Theorem 2.1 If $R_0<1$, then

1. (1)

   $E_1(\frac{A}{d_1},0)$ is a sink if $0<h<min\{\frac{2}{d_1},\frac{2}{d_2+r-\lambda }\}$;

2. (2)

   $E_1(\frac{A}{d_1},0)$ is a source if $h>max\{\frac{2}{d_1},\frac{2}{d_2+r-\lambda }\}$;

3. (3)

   $E_1(\frac{A}{d_1},0)$ is non-hyperbolic if $h=\frac{2}{d_1}$, or $\frac{2}{d_2+r-\lambda }$;

4. (4)

   $E_1(\frac{A}{d_1},0)$ is a saddle if $\frac{2}{d_1}<h<\frac{2}{d_2+r-\lambda }$, or $\frac{2}{d_2+r-\lambda }<h<\frac{2}{d_1}$.

On the local stability of equilibrium $E_2(S^{\ast },I^{\ast })$, we have the following result.

Theorem 2.2 If $R_0>1$, then

1. (1)

   $E_2(S^{\ast },I^{\ast })$ is a sink if one of the following conditions holds:

2. (A)

   $\mathrm{\Delta }\ge 0$ and $0<h<h_{\ast }$;

3. (B)

   $\mathrm{\Delta }<0$ and $0<h<h_{\ast \ast \ast }$;

4. (2)

   $E_2(S^{\ast },I^{\ast })$ is a source if one of the following conditions holds:

5. (A)

   $\mathrm{\Delta }\ge 0$ and $h>h_{\ast \ast }$;

6. (B)

   $\mathrm{\Delta }<0$ and $h>h_{\ast \ast \ast }$;

7. (3)

   $E_2(S^{\ast },I^{\ast })$ is non-hyperbolic if one of the following conditions holds:

8. (A)

   $\mathrm{\Delta }\ge 0$ and $h=h_{\ast }$ or $h_{\ast \ast }$;

9. (B)

   $\mathrm{\Delta }<0$ and $h=h_{\ast \ast \ast }$;

10. (4)

    $E_2(S^{\ast },I^{\ast })$ is a saddle if the following condition holds:

$\mathrm{\Delta }\ge 0$ and $h_{\ast }<h<h_{\ast \ast }$,

where

$$\begin{array}{c}{h}_{\ast }=\frac{\lambda (\lambda -d_2-r+d_1)-\lambda \sqrt{\mathrm{\Delta }}}{(\lambda -d_2-r)[d_1(d_2+r)+d_2(\lambda -d_2-r)]},\hfill \\ h_{\ast \ast }=\frac{\lambda (\lambda -d_2-r+d_1)+\lambda \sqrt{\mathrm{\Delta }}}{(\lambda -d_2-r)[d_1(d_2+r)+d_2(\lambda -d_2-r)]},\hfill \\ h_{\ast \ast \ast }=\frac{\lambda (\lambda -d_2-r+d_1)}{(\lambda -d_2-r)[d_1(d_2+r)+d_2(\lambda -d_2-r)]}\hfill \end{array}$$

and

$$\mathrm{\Delta }={(d_2+r-\lambda -d_1)}^2-\frac{4(\lambda -d_2-r)[d_1(d_2+r)+d_2(\lambda -d_2-r)]}{\lambda }.$$

The proofs of Theorem 2.1 and Theorem 2.2 are simple and hence we omit them.

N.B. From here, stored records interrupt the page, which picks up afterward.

theorem test_meets_ReloadAndRecovery :
    (up.idle .ing = false ∧ goes .fereload up (fun t => t.bit aGlbErr 31)) ∧
    (let s := (declares 5 down).onNvs (fun n => { n with fe := n.fe.set 7 feImg })
     s.ready = true ∧ s.idle .ing = true ∧ s.nonHolder = false ∧ s.sys.reload = none ∧ s.declared = [(0, 5)] ∧ (s.feImage 5).isSome = true ∧
       goes .fereload s (fun t => t.sys.reload.isSome && t.reg 0x900128 = 0)) ∧
    ((declares 6 down).declared = [(0, 6)] ∧ (declares 6 down).feImage 6 = none ∧
      goes .fereload (declares 6 down) (fun t => t.sys.reload.isNone && t.reg 0x900128 = 1)) ∧
    (let s := (declares 5 down).onNvs (fun n => { n with fe := n.fe.set 7 feImg })
     (s.setFld aPairStat 31 29 3 |>.setBit aPairStat 25 true).nonHolder = true ∧
     goes .fereload (s.setFld aPairStat 31 29 3 |>.setBit aPairStat 25 true) (fun t => t.sys.reload.isNone && t.reg 0x900128 = 0) ∧
     goes .fereload (s.putSys { s.sys with reload := some { fam := 9, wait := [3] } }) (fun t => t.sys.reload.any (fun r => r.fam = 9)) ∧
     goes .fereload (s.putSys { s.sys with boot := .loading }) (fun t => t.sys.reload.isNone)) ∧
    (goes .feReloadTimeout ((reloading true).putSys { (reloading true).sys with boot := .loading }) (fun t => t.sys.boot = .ready)) ∧
    (goes .feReloadTimeout (reloading false) (fun t => match t.sys.reload with | some r => r.again && r.wait = [7] | none => false) ∧
      goes .feReloadTimeout (reloading true) (fun t => t.sys.reload.isNone && t.bit 0x900120 7)) ∧
    (goes (.recoveryBegin 4) (recovering none) (answers 2) ∧ goes (.recoveryBegin 0) (recovering (some begun)) (answers 2) ∧
      goes (.recoveryBegin 1) (recovering none) (fun t => answers 0 t && (t.slotAt 1).state = 4) ∧
      goes (.recoveryBegin 3) (recovering none) (fun t => match t.sys.upd with | some u => u.target = 2 | none => false)) ∧
    (begun.fill = 0 ∧ goes (.recoveryBlock 0 []) (recovering (some begun)) (answers 2) ∧
      goes (.recoveryBlock 1 [7]) (recovering (some begun)) (answers 2) ∧
      goes (.recoveryBlock 0 [7]) (recovering (some begun)) (fun t => answers 0 t && (match t.sys.upd with | some u => u.fill = 1 | none => false))) ∧
    (goes (.recoveryCommit false) (recovering (some begun)) (answers 2) ∧ goes (.recoveryCommit false) (recovering none) (answers 2) ∧
      goes .recoveryStatus (recovering none) (answers 0) ∧ goes .recoveryReset (recovering none) (fun t => t.sys.boot = .held)) ∧
    (State.reset.tap.hold = false ∧ (State.reset.slotAt 0).state = 1 ∧ (State.reset.slotAt 0).maker = true ∧ (State.reset.slotAt 1).state = 0 ∧
      State.reset.nvs.recover = false) ∧
    (goes (.resetRelease boots) (State.reset.onNvs (fun n => { n with recover := true })) (fun t => t.sys.boot = .recovery && !t.nvs.recover) ∧
      goes (.resetRelease boots) (State.reset.onSlot 0 (fun k => { k with state := 6 })) (fun t => t.sys.boot = .recovery) ∧
      goes (.resetRelease boots) up (fun t => t.tap.pwrOk && t.tap.resetN)) := by decide +kernel

/-- A device held in reset with these slots, and with the maker's key or another in key slot 0. -/
def bootable (makers : Bool) (a b : ImgSlot) : State := State.reset.onNvs (fun n =>
  { n with slots := #v[a, b], keys := if makers then n.keys else n.keys.set 0 { state := 1, perm := 3, key := 1 :: zeros 31 } })

def makers : ImgSlot := { state := 1, maker := true }

/-- The slot that boot runs, and the states it leaves the two in. -/
def bootsInto (x : BootFacts) (s : State) (i a b : Nat) : Bool :=
  goes (.resetRelease x) s (fun t => t.sys.boot = .ready && t.runSlot = i && (t.slotAt 0).state = a && (t.slotAt 1).state = b)

/-- The signed image's header in parts of 64 bytes, the last shorter, whose check sum is computed part by part. -/
def part (i : Nat) : List Byte := ((whole.image.take 508).drop (64 * i)).take 64

theorem parts_crc :
    (part 0).foldl crcByte 4294967295 = 4245747187 ∧
    (part 1).foldl crcByte 4245747187 = 3508736269 ∧
    (part 2).foldl crcByte 3508736269 = 198779643 ∧
    (part 3).foldl crcByte 198779643 = 1427748827 ∧
    (part 4).foldl crcByte 1427748827 = 3561777969 ∧
    (part 5).foldl crcByte 3561777969 = 4236977403 ∧
    (part 6).foldl crcByte 4236977403 = 2122703958 ∧
    (part 7).foldl crcByte 2122703958 = 4225128819 := by
  refine ⟨?_, ?_, ?_, ?_, ?_, ?_, ?_, ?_⟩ <;> decide +kernel

theorem crc_part (i c d : Nat) (h : (part i).foldl crcByte c = d) :
    ((whole.image.take 508).drop (64 * i)).foldl crcByte c = ((whole.image.take 508).drop (64 * (i + 1))).foldl crcByte d := by
  rw [← h, part, Nat.mul_succ, ← List.drop_drop, ← List.foldl_append, List.take_append_drop]

theorem whole_crc : crc32c (whole.image.take 508) = fieldLE whole.image 508 4 := by
  obtain ⟨h0, h1, h2, h3, h4, h5, h6, h7⟩ := parts_crc
  have h := crc_part 0 _ _ h0
  rw [crc_part 1 _ _ h1, crc_part 2 _ _ h2, crc_part 3 _ _ h3, crc_part 4 _ _ h4, crc_part 5 _ _ h5, crc_part 6 _ _ h6, crc_part 7 _ _ h7,
    List.drop_eq_nil_of_le (show (whole.image.take 508).length ≤ 64 * (7 + 1) from Nat.le_trans (List.length_take_le 508 whole.image) (by decide)),
    Nat.mul_zero, List.drop_zero] at h
  rw [crc32c, h]
  decide +kernel

/-- A device held in reset that holds the key of the signed image, which stands in slot 1. -/
def signedIn (a b : Nat) (tried : Bool) : State := bootable false { makers with state := a } { state := b, attempted := tried, image := whole.image }

theorem signed_header (a b : Nat) (tried : Bool) : (signedIn a b tried).headerCheck (whole.image.take 512) 1 = stDONE := by
  have hl : (whole.image.take 512).length = 512 := by decide +kernel
  have hm : fieldLE (whole.image.take 512) 0 4 = 0x49514E48 := by decide +kernel
  have hv : fieldLE (whole.image.take 512) 4 2 = 1 := by decide +kernel
  have hc : fieldLE (whole.image.take 512) 508 4 = crc32c ((whole.image.take 512).take 508) := by
    rw [List.take_take, show min 508 512 = 508 from rfl, whole_crc]
    decide +kernel
  have hf : (signedIn a b tried).headerFields (whole.image.take 512) 1 = (signedIn 0 0 false).headerFields (whole.image.take 512) 1 := rfl
  have hs : (signedIn a b tried).signedOk (whole.image.take 512) = (signedIn 0 0 false).signedOk (whole.image.take 512) := rfl
  have hf' : (signedIn 0 0 false).headerFields (whole.image.take 512) 1 = true := by decide +kernel
  have hs' : (signedIn 0 0 false).signedOk (whole.image.take 512) = true := by decide +kernel
  simp [State.headerCheck, hl, hm, hv, ← hc, hf, hs, hf', hs']

theorem signed_passes (a b : Nat) (tried : Bool) : (signedIn a b tried).slotPasses 1 = true := by
  have hp : payloadOk whole.image = true := by decide +kernel
  show ((decide ((signedIn a b tried).headerCheck (whole.image.take 512) 1 = stDONE)) && payloadOk whole.image) = true
  simp [signed_header, hp]

theorem test_meets_BootChoosesSlot :
    State.reset.sys.boot = .held ∧ State.reset.tap.hold = false ∧ (signedIn 1 3 false).nvs.recover = false ∧ ((signedIn 1 3 false).slotAt 1).state = 3 ∧
    (bootable true makers {}).slotPasses 0 = true ∧ (bootable false makers {}).slotPasses 0 = false ∧
    bootsInto boots State.reset 0 1 0 = true ∧
    bootsInto boots (bootable true makers { state := 3, attempted := true, image := whole.image }) 0 1 5 = true ∧
    bootsInto boots (bootable true makers { state := 3 }) 0 1 6 = true ∧
    goes (.resetRelease boots) (bootable false makers { state := 6 }) (fun t => t.sys.boot = .recovery && (t.slotAt 0).state = 6) = true := by decide +kernel

theorem test_meets_BootChoosesSlot_functions :
    goes (.resetRelease boots) up.deviceReset (fun t => t.fnState .lnk = .running && t.fnState .hst = .stopped && t.fnState .pair = .stopped) ∧
    goes (.resetRelease { boots with pair := true }) up.deviceReset (fun t => t.fnState .pair = .running && t.fnState .bgs = .running) := by decide +kernel

/-- Domain n in a state of its own, with its enables. -/
def dom (n st en : Nat) (waking : List Nat) : State :=
  ((down.setFld (aDomain n) 29 28 st).setFld (aDomain n) 31 30 en).putBgs { down.bgs with waking := waking }

theorem test_meets_PowerAndTelemetry :
    ((dom 45 0 2 []).domHere 45 = true ∧ (dom 45 0 2 []).retCond 45 = true ∧ (dom 45 0 2 []).hold = false ∧ (dom 45 0 2 []).domState 45 = 0 ∧
      (dom 45 0 2 []).bit (aDomain 45) 30 = false) ∧
    ((dom 0 0 3 []).offCond 0 = true ∧ (dom 0 0 3 []).domHere 0 = true ∧ (dom 0 0 3 []).retCond 0 = true ∧ (dom 0 0 3 []).hold = false) ∧
    (goes (.domainWake 50) (dom 50 1 0 []) (fun t => t.bgs.waking = [50]) ∧
      goes (.domainWakeDone 50) (dom 50 1 0 [50]) (fun t => t.domState 50 = 0 && t.reg 0xA002C8 = 1)) ∧
    ((dom 43 2 0 []).wanted 43 = true ∧ goes (.domainPowerUp 43) (dom 43 2 0 []) (fun t => t.domState 43 = 0)) ∧
    ((dom 45 0 1 []).portUp 1 = false ∧ goes (.sidebandIdleTimeout 1) (dom 45 0 1 []) (fun t => t.domState 45 = 2) ∧
      goes (.sidebandActivity 1) (dom 45 2 1 []) (fun t => t.bgs.waking = [45])) ∧
    (goes .laneAdaptMonitor ((lane 6 0).setReg 0xA00000 0x30000000) (fun t => t.bgs.eyeLow) ∧
      goes (.paceMeasurement 11 1300) up (fun t => t.bgs.meas.length = 1) ∧
      down.temperBasic = true ∧ down.runs .bgs = false ∧ goes (.paceMeasurement 11 1300) down (fun t => t.bgs.meas = [(0, 11, 1300)]) ∧
      goes (.telemetryRecord { tjCore := 400, tjField := -5, volt := [1, 2, 3, 4, 5, 6, 7, 8], pCore := 99, pField := 1, memBw := 2 }) down
        (fun t => t.reg 0xA00040 = 1 && t.reg 0xA00080 = 99) ∧
      up.runs .bgs = true) := by
  decide +kernel

def part3 : State := { down with part := .p7124, stepping := 15 }

theorem test_meets_IdentityWords :
    (goes .idcode { down with stepping := 1 } (fun t => t.out = [.tdo [0x6F, 0x65, 0x19, 0x17], .tdo [1]])) ∧
    (part3.stepping < 16 ∧ part3.ready = true ∧ 0 < part3.part.usbPorts ∧ goes (.rcCounterRead 0 ⟨0, false⟩) part3 (fun t => t.out = [.readData 0 0xF7124000]) ∧
      goes (.rcCounterRead 0 ⟨0x018, false⟩) part3 (fun t => t.out = [.readData 0x018 24])) ∧
    (State.reset.stepping < 16) ∧
    (goes (.rcCounterRead 1 ⟨0x018, false⟩) { down with part := .p7148 } (fun t => t.out = [.readData 0x018 48]) ∨ Part.usbPorts .p7148 ≤ 1) := by
  decide +kernel

/-- The answer that a key verifies is awaited. -/
def challenged : State :=
  (up.onNvs (fun n => { n with keys := n.keys.set 3 { state := 1, perm := 2, key := 1 :: zeros 31 } })).putSys { up.sys with challenge := some [1, 2, 3] }

def resets : State := State.reset.putTap { resetN := true, pwrOk := true, hold := true }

From the above discussion we find that if condition (A) in conclusion (3) of Theorem 2.2 holds, then one of the two eigenvalues of the matrix $J(E_2)$ is −1 and the other is neither 1 nor −1. We can rewrite conditions (A) in the following form:

$$(A,d_1,d_2,r,h,\lambda )\in M_1\cup M_2,$$

where

$$M_1=\{(A,d_1,d_2,r,h,\lambda ):h=h_{\ast },A>0,\mathrm{\Delta }\ge 0,R_0>1,0<d_1,d_2,r,\lambda \}$$

and

$$M_2=\{(A,d_1,d_2,r,h,\lambda ):h=h_{\ast \ast },A>0,\mathrm{\Delta }\ge 0,R_0>1,0<d_1,d_2,r,\lambda \}.$$

In the following section we will see that there may be a flip bifurcation round equilibrium $E_2(S^{\ast },I^{\ast })$ if h varies in the small neighborhood of $h_{\ast }$ or $h_{\ast \ast }$ and $(A,d_1,d_2,r,h_{\ast },\lambda )\in M_1$ or $(A,d_1,d_2,r,h_{\ast \ast },\lambda )\in M_2$.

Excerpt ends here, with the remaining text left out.